__Exercise description__:
Restate word for word the entries below, starting with the line with "byte (R353). -/" and continuing through the line with "draw (R360). -/". Include both of those lines and no others.

-- Opening Marker --

-- ==== Sys2Proof/Machine/PowerOps.lean ====
section
/-! DEFINITION. Power as commands and events share it: the gating of a cluster, the wait of `CLUSTER_STATE`, the governor's and the clamp's
actions, and the seconds of the always-on counter (R351 to R354, R359 to R362, R371). -/

namespace Sys2Proof.Machine

/-! ### Seconds (R355, R371) -/

/-- Each whole second of the always-on counter adds to POWER_S, to RUN_S in IDLE and ACTIVE, and to HOT_S at or above 95 °C (R371). -/
def State.second (s : State) : State :=
  if s.now % 25000000 = 0 then
    let s := s.bump ctrPowerS 1
    let s := if s.side.pstate = .idle || s.side.pstate = .active then s.bump ctrRunS 1 else s
    if 95 ≤ s.side.tj then s.bump 4 1 else s
  else s

/-- The fast clocks run: STARTING, IDLE and ACTIVE (R350). -/
def State.clocked (s : State) : Bool := s.side.pstate = .starting || s.side.pstate = .idle || s.side.pstate = .active

/-- The module is ready: IDLE or ACTIVE (R348). -/
def State.running (s : State) : Bool := s.side.pstate = .idle || s.side.pstate = .active

/-- Has a compare timer's period passed since it was last served (R357)? -/
def State.timerDue (s : State) (i us : Nat) : Bool := s.after ((s.clk.timers.getD i 0).toNat) us

/-- A compare timer is served. -/
def State.served (s : State) (i : Nat) : State := s.setClk { s.clk with timers := s.clk.timers.put i s.clk.counter }

/-! ### Gating a cluster (R352) -/

/-- The home of a page is in the harbour SRAM of a cluster of this module. -/
def inSramOf (c : Nat) (base : BitVec 46) : Bool :=
  gaSpace (pageAddr base) = 0 && gaRegion (pageAddr base) = 1 && gaCluster (pageAddr base) = c

/-- Some page has its home, or the home it moves to, in the cluster. -/
def State.sramPages (s : State) (c : Nat) : Bool :=
  s.place.berths.any fun b => b.2.pages.any fun p => inSramOf c p.2.base || p.2.goal.any (inSramOf c) || p.2.old.any (inSramOf c)

/-- The cluster runs nothing and holds no page. -/
def State.clusterQuiet (s : State) (c : Nat) : Bool := (s.runningOn c).isEmpty && !s.sramPages c

/-- Work that waits for a cluster. -/
def State.workWaits (s : State) (c : Nat) : Bool :=
  (s.waitingGroups false ++ s.waitingGroups true).any fun g => (s.comp.groups.get? g).any fun x => x.cluster = c

/-- A packet in a ring's look-ahead binds work to the cluster (R352, R367). -/
def State.aheadBinds (s : State) (c : Nat) : Bool := s.cmd.aheadAt.any fun e => e.2.contains c

/-- No instance is bound to the cluster, and no packet in the look-ahead binds work there (R352, R367). -/
def State.unbound (s : State) (c : Nat) : Bool := (s.runningOn c).isEmpty && !s.workWaits c && !s.aheadBinds c

/-- The replicas that the cluster holds are dropped (R135, R352). -/
def State.dropReplicas (s : State) (c : Nat) : State := s.dropWhere fun _ f => sramCluster f != some c

/-- Every long-accumulator entry of a cluster is written back, and its place freed (R109, R352). -/
def State.laHome (s : State) (c : Nat) : State :=
  let mine := s.comp.las.filter fun e => s.homeCluster e.1 = c
  let s := mine.foldl (fun s e => s.writeMem e.1 e.2.bytes) s
  s.setComp { s.comp with las := s.comp.las.keep fun k _ => !(mine.any fun e => e.1 = k) }

/-- The cluster's shadow lines, fetches and cached translations go. -/
def State.dropLines (s : State) (c : Nat) : State :=
  (s.place.shadows.getD c []).foldl State.lineGone
    (s.setPlace { s.place with shadows := s.place.shadows.drop c, fetches := s.place.fetches.drop c, tcs := s.place.tcs.keep fun k _ => k / 256 != c })

/-- The cores of a cluster, spares among them. -/
def coresOf (c : Nat) : List Nat := (List.range 17).map (17 * c + ·)

/-- Operand SRAM and instruction memory of the cluster's cores, and what their registers hold, are discarded (R352). -/
def State.forgetCores (s : State) (c : Nat) : State :=
  (coresOf c).foldl (fun s k =>
    (s.setMem ((s.mem.forget (sramKey k 0) (sramKey (k + 1) 0)).forget (imemKey k 0) (imemKey (k + 1) 0))).setComp
      { s.comp with cores := s.comp.cores.drop k }) s

/-- The gating sequence starts (R352). -/
def State.gateStart (s : State) (c : Nat) : State :=
  let s := (((s.laHome c).dropReplicas c).dropLines c).forgetCores c
  s.updCluster c fun x => { x with pow := .gating, thinOn := false, thinOff := false, thinHeld := false }

/-- A gate that waits for the cluster begins: the cluster is idle, holds no work, and no page when it is kept gated (R354, R360). -/
def State.gateReady (s : State) (c : Nat) : Bool :=
  let x := s.cluster c
  x.pow = .idle && (s.runningOn c).isEmpty && ((x.keepGated && !s.sramPages c) || x.heldOff)

/-- Begin the gating of a cluster that is ready for it. -/
def State.gateIfReady (s : State) (c : Nat) : State := if s.gateReady c then s.gateStart c else s

/-! ### CLUSTER_STATE (R353, R354) -/

/-- Has the cluster reached the state that a gate (1) or a wake (2, 3) waits for? -/
def State.reached (s : State) (want c : Nat) : Bool :=
  if want = 1 then (s.cluster c).pow = .gated else (s.cluster c).pow = .running || (s.cluster c).pow = .idle

/-- STATE of a cluster's state byte. -/
def State.clusterCode (s : State) (c : Nat) : Nat :=
  if !s.enabled c then 8
  else
    match (s.cluster c).svc with
    | .disabled => 8
    | .retired => 7
    | .resetting => 6
    | _ =>
      match (s.cluster c).pow with
      | .running => 0
      | .idle => 1
      | .gating => 2
      | .gated => 3
      | .waking => 4
      | .rechar => 5

/-- Only filler work is bound to the cluster. -/
def State.onlyFiller (s : State) (c : Nat) : Bool := s.runsKind c true && !s.runsKind c false

/-- A cluster's state byte (R353). -/
def State.clusterByte (s : State) (c : Nat) : Byte :=
  BitVec.ofNat 8 (s.clusterCode c * 16 + (if (s.cluster c).held then 8 else 0) + (if (s.cluster c).manual then 4 else 0) +
    (if s.onlyFiller c then 2 else 0))

/-- r0 to r2 of CLUSTER_STATE: one byte per cluster. -/
def State.clusterWords (s : State) : List W64 := wordsOf 3 ((List.range 24).map s.clusterByte)

/-- HELD. -/
def stHeld : Nat := 0x0102

/-- CLUSTER_STATE commands that wait for clusters go on: one whose clusters have all reached their state completes (R354). -/
def State.clusterDone (s : State) : State :=
  s.cmd.progs.foldl (fun s g =>
    match g.work with
    | .cluster want left =>
      let left := left.filter fun c => !s.reached want c
      let s := s.updProg g.ring g.at_ fun g => { g with work := .cluster want left }
      if left.isEmpty then
        s.conclude g.ring g.at_ { status := if want = 3 then stHeld else 0, note := 0, detail := 0, results := s.clusterWords }
      else s
    | _ => s) s

/-! ### The governor and the clamp (R359 to R362) -/

/-- Clusters with the FILLER bit whose duty is above 1/8. -/
def State.fillerDuty (s : State) : List Nat := s.clustersIn.filter fun c => s.onlyFiller c && 1 < (s.cluster c).duty

/-- Set the issue duty of some clusters. -/
def State.setDuty (s : State) (ds : List (Nat × Nat)) : State := ds.foldl (fun s d => s.updCluster d.1 fun x => { x with duty := d.2 }) s

/-- The duties as they stand. -/
def State.duties (s : State) (cs : List Nat) : List (Nat × Nat) := cs.map fun c => (c, (s.cluster c).duty)

/-- The draw after the last action is known: its saving is recorded (R360). -/
def State.govSettle (s : State) (draw : Nat) : State :=
  match s.chip.govBefore with
  | none => s
  | some (a, b) => s.setChip { s.chip with actions := (a, b - draw) :: s.chip.actions, govBefore := none }

/-- An action is taken at a draw (R360). -/
def State.govAct (s : State) (a : GovAct) (draw : Nat) : State := s.setChip { s.chip with govBefore := some (a, draw), govQuiet := none }

/-- Every open job's step is marked. -/
def State.markJobs (s : State) (f : Job → Job) : State := s.setCmd { s.cmd with jobs := s.cmd.jobs.mapVals fun _ j => f j }

/-- The governor takes the first action that remains: filler duty, gating of a filler cluster, or a lower clock (R360, R364). -/
def State.govLower (s : State) (draw : Nat) (clock : Bool) : State :=
  let cs := s.fillerDuty
  if !cs.isEmpty then
    (s.setDuty ((s.duties cs).map fun d => (d.1, d.2 - 1))).govAct (.duty (s.duties cs)) draw
  else
    match (s.clustersIn.filter fun c => s.onlyFiller c && !(s.cluster c).heldOff).max? with
    | some c => ((s.updCluster c fun x => { x with heldOff := true }).askLeave c).govAct (.gate c) draw
    | none =>
      if clock && s.chip.step < 5 then
        ((s.setChip { s.chip with step := s.chip.step + 1 }).markJobs fun j => { j with gov3 := j.gov3 + 1, engaged := true }).govAct (.clock s.chip.step) draw
      else s

/-- Undo an action (R360); a step change in fixed-clock mode sets the cap-engaged flag of each job's step record (R364). -/
def State.govUndo (s : State) (a : GovAct) : State :=
  match a with
  | .duty ds => s.setDuty ds
  | .gate c => (s.updCluster c fun x => { x with heldOff := false }).enableCluster c
  | .clock b =>
    let t := s.setChip { s.chip with step := max b s.chip.modeStep }
    if s.chip.fixed && t.chip.step != s.chip.step then t.markJobs fun j => { j with engaged := true } else t
  | .halve => s.setChip { s.chip with halved := false }

/-- The governor reverses the most recent action when, for 10 ms, the draw plus its saving has stayed below the cap less 50 W (R360). -/
def State.govRaise (s : State) (draw : Nat) : State :=
  match s.chip.actions with
  | [] => s
  | (a, w) :: rest =>
    if draw + w + 50 < s.chip.cap then
      match s.chip.govQuiet with
      | none => s.setChip { s.chip with govQuiet := some s.now }
      | some t => if s.after t 10000 then (s.setChip { s.chip with actions := rest, govQuiet := none }).govUndo a else s
    else s.setChip { s.chip with govQuiet := none }

/-- A clamp action is counted, in the Ledger and in the step of every job (R362). -/
def State.clampAct (s : State) (a : GovAct) (average : Nat) : State :=
  (((s.govSettle average).govAct a average).bump ctrClamp 1).markJobs fun j => { j with clampN := j.clampN + 1, engaged := true }

/-- The clamp's next action, the first of an excess or a later one: filler duty to 1/8, then the clock, then the issue rate (R362). -/
def State.clampNow (s : State) (first : Bool) (average : Nat) : State :=
  let cs := s.fillerDuty
  if first then
    if cs.isEmpty then s
    else (s.clampAct (.duty (s.duties cs)) average).setDuty (cs.map fun c => (c, 1))
  else if s.chip.step < 5 then
    let t := s.clampAct (.clock s.chip.step) average
    t.setChip { t.chip with step := s.chip.step + 1 }
  else if !s.chip.halved then
    let t := s.clampAct .halve average
    t.setChip { t.chip with halved := true }
  else s

end Sys2Proof.Machine
end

-- Closing Marker --

__Exercise solution__:
/-- A cluster's state byte (R353). -/
def State.clusterByte (s : State) (c : Nat) : Byte :=
  BitVec.ofNat 8 (s.clusterCode c * 16 + (if (s.cluster c).held then 8 else 0) + (if (s.cluster c).manual then 4 else 0) +
    (if s.onlyFiller c then 2 else 0))

/-- r0 to r2 of CLUSTER_STATE: one byte per cluster. -/
def State.clusterWords (s : State) : List W64 := wordsOf 3 ((List.range 24).map s.clusterByte)

/-- HELD. -/
def stHeld : Nat := 0x0102

/-- CLUSTER_STATE commands that wait for clusters go on: one whose clusters have all reached their state completes (R354). -/
def State.clusterDone (s : State) : State :=
  s.cmd.progs.foldl (fun s g =>
    match g.work with
    | .cluster want left =>
      let left := left.filter fun c => !s.reached want c
      let s := s.updProg g.ring g.at_ fun g => { g with work := .cluster want left }
      if left.isEmpty then
        s.conclude g.ring g.at_ { status := if want = 3 then stHeld else 0, note := 0, detail := 0, results := s.clusterWords }
      else s
    | _ => s) s

/-! ### The governor and the clamp (R359 to R362) -/

/-- Clusters with the FILLER bit whose duty is above 1/8. -/
def State.fillerDuty (s : State) : List Nat := s.clustersIn.filter fun c => s.onlyFiller c && 1 < (s.cluster c).duty

/-- Set the issue duty of some clusters. -/
def State.setDuty (s : State) (ds : List (Nat × Nat)) : State := ds.foldl (fun s d => s.updCluster d.1 fun x => { x with duty := d.2 }) s

/-- The duties as they stand. -/
def State.duties (s : State) (cs : List Nat) : List (Nat × Nat) := cs.map fun c => (c, (s.cluster c).duty)

/-- The draw after the last action is known: its saving is recorded (R360). -/
def State.govSettle (s : State) (draw : Nat) : State :=
  match s.chip.govBefore with
  | none => s
  | some (a, b) => s.setChip { s.chip with actions := (a, b - draw) :: s.chip.actions, govBefore := none }

/-- An action is taken at a draw (R360). -/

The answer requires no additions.